First, the US, not China, is the most destructive element for the countries around the South China Sea. Although the US projects itself as a "defender" of the region's countries and keeps swearing by international rules and laws, it is not qualified to speak on the South China Sea issue and blame China for not following the United Nations Convention on the Law of the Sea, because it is not a signatory to UNCLOS.
That the US is flexing its muscles in the region despite being located thousands of kilometers from the South China Sea shows it wants freedom of military operations, not freedom of navigation, in order to establish its regional hegemony. And to foment more trouble, the US sends advanced navy vessels into the area. Fortunately, China and Southeast Asian nations have not fallen into the US' trap as they are aware of its zero-sum games and hypocritical claims.

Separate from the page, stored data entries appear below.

-- ==== Sys2Proof/Machine/Endpoint.lean ====
section
/-!
DEFINITION. The PCI Express endpoint as the host sees it beside BAR0: configuration space (R42, R45), the MSI-X tables and
PBAs of BAR2 (R46), reads of either BAR by size (R47), and the DOE mailbox (R370).  The layout of the registers that PCI
Express defines is PRESUMED (log 47).
-/
namespace Sys2Proof.Machine

/-! ### Identity (R45) -/

/-- A function's Device ID: the PF's is the part's code, a VF's one more. -/
def functionDeviceId (s : State) (fn : Nat) : Nat := partCode s.part.variant + (if fn = 0 then 0 else 1)

/-! ### Base addresses (R46) -/

/-- log2 of a BAR's size: of the PF, and of one VF. -/
def pfBarBits (n : Nat) : Nat := if n = 0 then 26 else 16
def vfBarBits (n : Nat) : Nat := if n = 0 then 16 else 12

/-- A base address as written: the bits below the BAR's size are fixed. -/
def barBase (bits : Nat) (v : Word64) : Word64 := BitVec.ofNat 64 (v.toNat / 2 ^ bits * 2 ^ bits)

/-- A base-address register as it reads: 64-bit and non-prefetchable; no other BAR is implemented. -/
def barWord (n : Nat) (b0 b2 : Word64) : Nat := if n = 0 then b0.toNat + 4 else if n = 2 then b2.toNat + 4 else 0

/-- Where a function's BAR lies: those of VF n follow VF 1's. -/
def barAt (s : State) (fn n : Nat) : Nat :=
  if fn = 0 then (if n = 0 then (getFunc s 0).bar0.toNat else (getFunc s 0).bar2.toNat)
  else (if n = 0 then s.pcie.vfBar0.toNat else s.pcie.vfBar2.toNat) + (fn - 1) * 2 ^ vfBarBits n

/-! ### Reads of configuration space (R42, R45) -/

/-- Device Control of the PF, which holds for its VFs too. -/
def devCtlWord (d : DevCtl) : Nat :=
  pack [(b2n d.relaxed, 4), (d.maxPayload.toNat, 5), (b2n d.noSnoop, 11), (d.maxRead.toNat, 12)]

/-- Code of a link rate. -/
def speedCode (gts : Nat) : Nat := if gts = 32 then 5 else if gts = 16 then 4 else if gts = 8 then 3 else 0

/-- The bit of an AER status register, and the first-error pointer's value, for a kind of error. -/
def aerBit (kind : Nat) : Nat := if kind = 3 then 22 else 20

/-- A register of an IDE stream: control, then base (with its valid bit) and limit of each association block. -/
def ideWord (x : IdeStream) (reg : Nat) : Nat :=
  let b := Tab.get (fun _ => ({} : IdeBlock)) x.blocks ((reg - 1) / 2)
  if reg = 0 then pack [(b2n x.enable, 0), (x.id.toNat, 24)]
  else if 5 ≤ reg then 0
  else if reg % 2 = 1 then b.base.toNat / 2 * 2 + b2n b.valid else b.limit.toNat

/-- DOE Status. -/
def doeStatus (d : Doe) : Nat := pack [(b2n d.busy.isSome, 0), (b2n d.err, 2), (b2n (!d.read.isEmpty), 31)]

/-- What the PF alone has. -/
def pfOnly (fn v : Nat) : Nat := if fn = 0 then v else 0

/-- A configuration register of a function. -/
def cfgWord (s : State) (fn : Nat) (r : CfgReg) : Nat :=
  let f := getFunc s fn
  let p := s.pcie
  match r with
  | .vendorId => 0x1E5A
  | .deviceId => functionDeviceId s fn
  | .revisionId => fld (deviceId s.part) 47 40
  | .classCode => 0x108000
  | .command => b2n f.busMaster * 4
  | .bar n => pfOnly fn (barWord n f.bar0 f.bar2)
  | .vfBar n => pfOnly fn (barWord n p.vfBar0 p.vfBar2)
  | .msixControl => pack [(nVectors fn - 1, 0), (b2n f.msix.fmask, 14), (b2n f.msix.enable, 15)]
  | .deviceControl => devCtlWord (getFunc s 0).dev
  | .deviceControl2 => (getFunc s 0).dev.timeout.toNat
  | .linkCapabilities => pack [(speedCode 32, 0), (16, 4), (2, 10)]
  | .linkControl => pfOnly fn (b2n p.aspmL1 * 2)
  | .l1Substates => pfOnly fn (pack [(b2n p.l12, 2), (b2n p.l11, 3)])
  | .linkStatus => pack [(speedCode s.power.linkSpeed, 0), (s.power.linkWidth, 4)]
  | .ltrEnable => pfOnly fn (b2n p.ltrEn)
  | .totalVfs => pfOnly fn 255
  | .vfEnable => pfOnly fn (b2n s.vfEnable)
  | .numVfs => pfOnly fn p.numVfs.toNat
  | .firstVfOffset => pfOnly fn 1
  | .vfStride => pfOnly fn 1
  | .vfDeviceId => pfOnly fn (functionDeviceId s 1)
  | .aerUncorrectable => pack [(b2n f.aer.unsupported, aerBit 2), (b2n f.aer.internal, aerBit 3)]
  | .aerCorrectable => b2n f.aer.advisory * 2 ^ 13
  | .aerFirst => if f.aer.first = 0 then 0 else aerBit f.aer.first
  | .aerHeader n => f.aer.header.getD n 0
  | .doeStatus => pfOnly fn (doeStatus p.doe)
  | .doeRead => pfOnly fn (p.doe.read.headD 0).toNat
  | .ideStream k reg => pfOnly fn (if k < 4 then ideWord (Tab.get (fun _ => ({} : IdeStream)) p.ide k) reg else 0)

/-- A read of configuration space; none where the device presents no such function. -/
def readCfg (s : State) (fn : Nat) (r : CfgReg) : Option Word64 :=
  if fnExists s fn then some (BitVec.ofNat 64 (cfgWord s fn r)) else none

/-! ### Reads of the BARs (R46, R47) -/

/-- Where a function's PBA lies in BAR2. -/
def pbaAt (fn : Nat) : Nat := if fn = 0 then 0x8000 else 0x800

/-- An eight-byte lane of BAR2: a table entry's address, or its data and Vector Control; pending bits from the PBA's
offset on. -/
def msixLane (s : State) (fn o : Nat) : Nat :=
  let m := (getFunc s fn).msix
  if o < 16 * nVectors fn then
    let n := o / 16
    if o % 16 < 8 then (Tab.get (fun _ => (0 : Word64)) m.addr n).toNat
    else (Tab.get (fun _ => (0 : Word32)) m.data n).toNat + b2n (m.mask.getLsbD n) * 2 ^ 32
  else if pbaAt fn ≤ o ∧ o < pbaAt fn + nVectors fn / 8 then m.pba.toNat / 2 ^ (8 * (o - pbaAt fn)) % 2 ^ 64
  else 0

/-- An eight-byte lane of BAR0. -/
def bar0Lane (s : State) (fn o : Nat) : Nat := (if fn = 0 then readPf s o else readVf s fn o).toNat

/-- The bytes of consecutive lanes. -/
def laneBytes (lane : Nat → Nat) (o : Nat) : Nat → Bytes
  | 0 => []
  | n + 1 => toLE 8 (lane o) ++ laneBytes lane (o + 8) n

/-- A read of `size` bytes of a BAR: all zero where R47 does not allow it; none where the device presents no such
function or BAR (R46). -/
def readBar (s : State) (fn n off size : Nat) : Option Bytes :=
  if fnExists s fn = false ∨ (n ≠ 0 ∧ n ≠ 2) then none
  else if (if n = 0 then readLegal fn off size else readLegal fn 0 size && decide (off % size = 0) && decide (size ≤ 8)) then
    some (slice (off % 8) size (laneBytes (if n = 0 then bar0Lane s fn else msixLane s fn) (off / 8 * 8) ((size + 7) / 8)))
  else some (zeros size)

/-! ### Writes of configuration space (R42) -/

def updPcie (f : Pcie → Pcie) (s : State) : State := { s with pcie := f s.pcie }

/-- AER Uncorrectable Error Status: W1C; with the first error's bit its pointer and header go (R42). -/
def clearUncorrectable (v : Word64) (a : AerLog) : AerLog :=
  let u := bitOf v (aerBit 2)
  let i := bitOf v (aerBit 3)
  let a := { a with unsupported := a.unsupported && !u, internal := a.internal && !i }
  if (a.first = 2 ∧ u) ∨ (a.first = 3 ∧ i) then { a with first := 0, header := [] } else a

/-- AER Correctable Error Status. -/
def clearCorrectable (v : Word64) (a : AerLog) : AerLog :=
  if bitOf v 13 then
    let a := { a with advisory := false }
    if a.first = 1 then { a with first := 0, header := [] } else a
  else a

/-- A register of an IDE stream written. -/
def writeIde (reg : Nat) (v : Word64) (x : IdeStream) : IdeStream :=
  let upd (f : IdeBlock → IdeBlock) : IdeStream :=
    { x with blocks := Tab.upd (fun _ => ({} : IdeBlock)) x.blocks ((reg - 1) / 2) f }
  if reg = 0 then { x with enable := bitOf v 0, id := BitVec.ofNat 8 (fld v 31 24) }
  else if 5 ≤ reg then x
  else if reg % 2 = 1 then upd fun b => { b with valid := bitOf v 0, base := BitVec.ofNat 64 (v.toNat / 2 * 2) }
  else upd fun b => { b with limit := v }

/-- The DOE object written since the last: its length, vendor and type agree with PCI Express. -/
def doeWhole (d : Doe) : Bool := decide (2 ≤ d.write.length) && decide (fld (d.write.getD 1 0) 17 0 = d.write.length)
def doeVendor (d : Doe) : Nat := fld (d.write.getD 0 0) 15 0
def doeType (d : Doe) : Nat := fld (d.write.getD 0 0) 23 16

/-- The Discovery response for an index: protocol 0 Discovery, 1 CMA/SPDM, 2 Secured CMA/SPDM. -/
def doeDiscovery (d : Doe) : List Word32 :=
  let i := fld (d.write.getD 2 0) 7 0 % 3
  [1, 3, BitVec.ofNat 32 (pack [(1, 0), (i, 16), ((i + 1) % 3, 24)])]

/-- DOE Go: Discovery is answered at once, an SPDM object goes to the responder, an object of another kind is discarded;
one that is not whole sets the error. -/
def doeGo (d : Doe) : Doe :=
  if d.busy.isSome then { d with err := true }
  else if ¬ doeWhole d then { d with write := [], err := true }
  else
    let d' := { d with write := [] }
    if doeVendor d ≠ 1 then d'
    else if doeType d = 0 then { d' with read := d.read ++ doeDiscovery d }
    else if doeType d = 1 ∨ doeType d = 2 then { d' with busy := some (BitVec.ofNat 8 (doeType d)) }
    else d'

/-- DOE Control: Abort, or Go. -/
def doeControl (v : Word64) (d : Doe) : Doe := if bitOf v 0 then {} else if bitOf v 31 then doeGo d else d

/-- Writes of a function's configuration space that only the PF has. -/
def writePfCfg (tgt : Target) (v : Word64) (s : State) : State := match tgt with
  | .cfgNumVfs => if s.vfEnable then s else updPcie (fun p => { p with numVfs := BitVec.ofNat 8 (fld v 7 0) }) s
  | .cfgBar n =>
    if n = 0 then updFunc 0 (fun f => { f with bar0 := barBase (pfBarBits 0) v }) s
    else if n = 2 then updFunc 0 (fun f => { f with bar2 := barBase (pfBarBits 2) v }) s else s
  | .cfgVfBar n =>
    if n = 0 then updPcie (fun p => { p with vfBar0 := barBase (vfBarBits 0) v }) s
    else if n = 2 then updPcie (fun p => { p with vfBar2 := barBase (vfBarBits 2) v }) s else s
  | .cfgLink => updPcie (fun p => { p with aspmL1 := bitOf v 1 }) s
  | .cfgL1Substates => updPcie (fun p => { p with l12 := bitOf v 2, l11 := bitOf v 3 }) s
  | .cfgLtr => updPcie (fun p => { p with ltrEn := bitOf v 0 }) s
  | .cfgDoeControl => updPcie (fun p => { p with doe := doeControl v p.doe }) s
  | .cfgDoeWrite => updPcie (fun p => { p with doe := { p.doe with write := p.doe.write ++ [v.truncate 32] } }) s
  | .cfgDoeRead => updPcie (fun p => { p with doe := { p.doe with read := p.doe.read.drop 1 } }) s
  | .cfgIde k reg => if k < 4 then updPcie (fun p => { p with ide := Tab.upd (fun _ => ({} : IdeStream)) p.ide k (writeIde reg v) }) s else s
  | _ => s

end Sys2Proof.Machine
end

Second, the US cannot sour the friendly relations China and Southeast Asian countries enjoy. The relationship between China and Southeast Asia goes back 2,000 years. China and Southeast Asian countries have helped each other fight Western aggression and seek national independence. Today, China and ASEAN member states have a shared future, given their common interests. For instance, China has been ASEAN's largest trading partner for 12 consecutive years, and ASEAN became China's largest trading partner in 2020. No wonder China and ASEAN have established multi-level communication and dialogue mechanisms.
The two sides upgraded the ASEAN-China Free Trade Area in 2019 and will work to ensure the early implementation of the Regional Comprehensive Economic Partnership agreement. While there were nearly 4,500 flights between China and Southeast Asian countries a week before the COVID-19 outbreak, the people-to-people exchanges exceeded 65 million in 2019. And despite the pandemic having a huge impact on two-way trade and people-to-people exchanges, their friendly relations have further strengthened.
Third, Southeast Asian countries do not want to choose sides between China and the US or help the US to contain China's rise, because by doing so they will hurt their own interests. Singapore, for example, has solid economic and military ties with the US-in fact, Singapore has given the US military access to its bases and holds joint military drills with it.
But Singapore also has strong trade and other relations with China. Singapore's Prime Minister Lee Hsien Loong told BBC on March 14 that it is impossible for Singapore to choose between the US and China, given the extensive ties the country has with both countries. Lee Hsien Loong knows this dilemma is not faced by Singapore alone; it is a problem faced by many other countries too.
The Philippines, in spite of being a US treaty ally in Southeast Asia, has also refused to choose sides. In a speech delivered on May 21, Philippine President Rodrigo Duterte said: "The Philippines does not see the need to take sides in the ongoing geo-economic competition among big powers."
And although Vietnam has some territorial disputes with China in the South China Sea and despite the US' efforts to deepen its ties with the country, it believes that by choosing sides it will hurt its own interests. During his meeting with visiting Chinese State Councilor and Minister of National Defense Wei Fenghe on April 26, Vietnamese President Nguyen Xuan Phuc said Hanoi firmly upholds the one-China principle and opposes any forces interfering in China's internal affairs, and will never follow other countries in opposing China.
This shows that since Southeast Asian countries have their own national interests to protect and diplomatic strategies to promote, they will not choose sides between the US and China nor will they join hands with the US to counter China in spite of the US' lobbying.
The author is an assistant researcher of the US studies with China Institutes of Contemporary International Relations.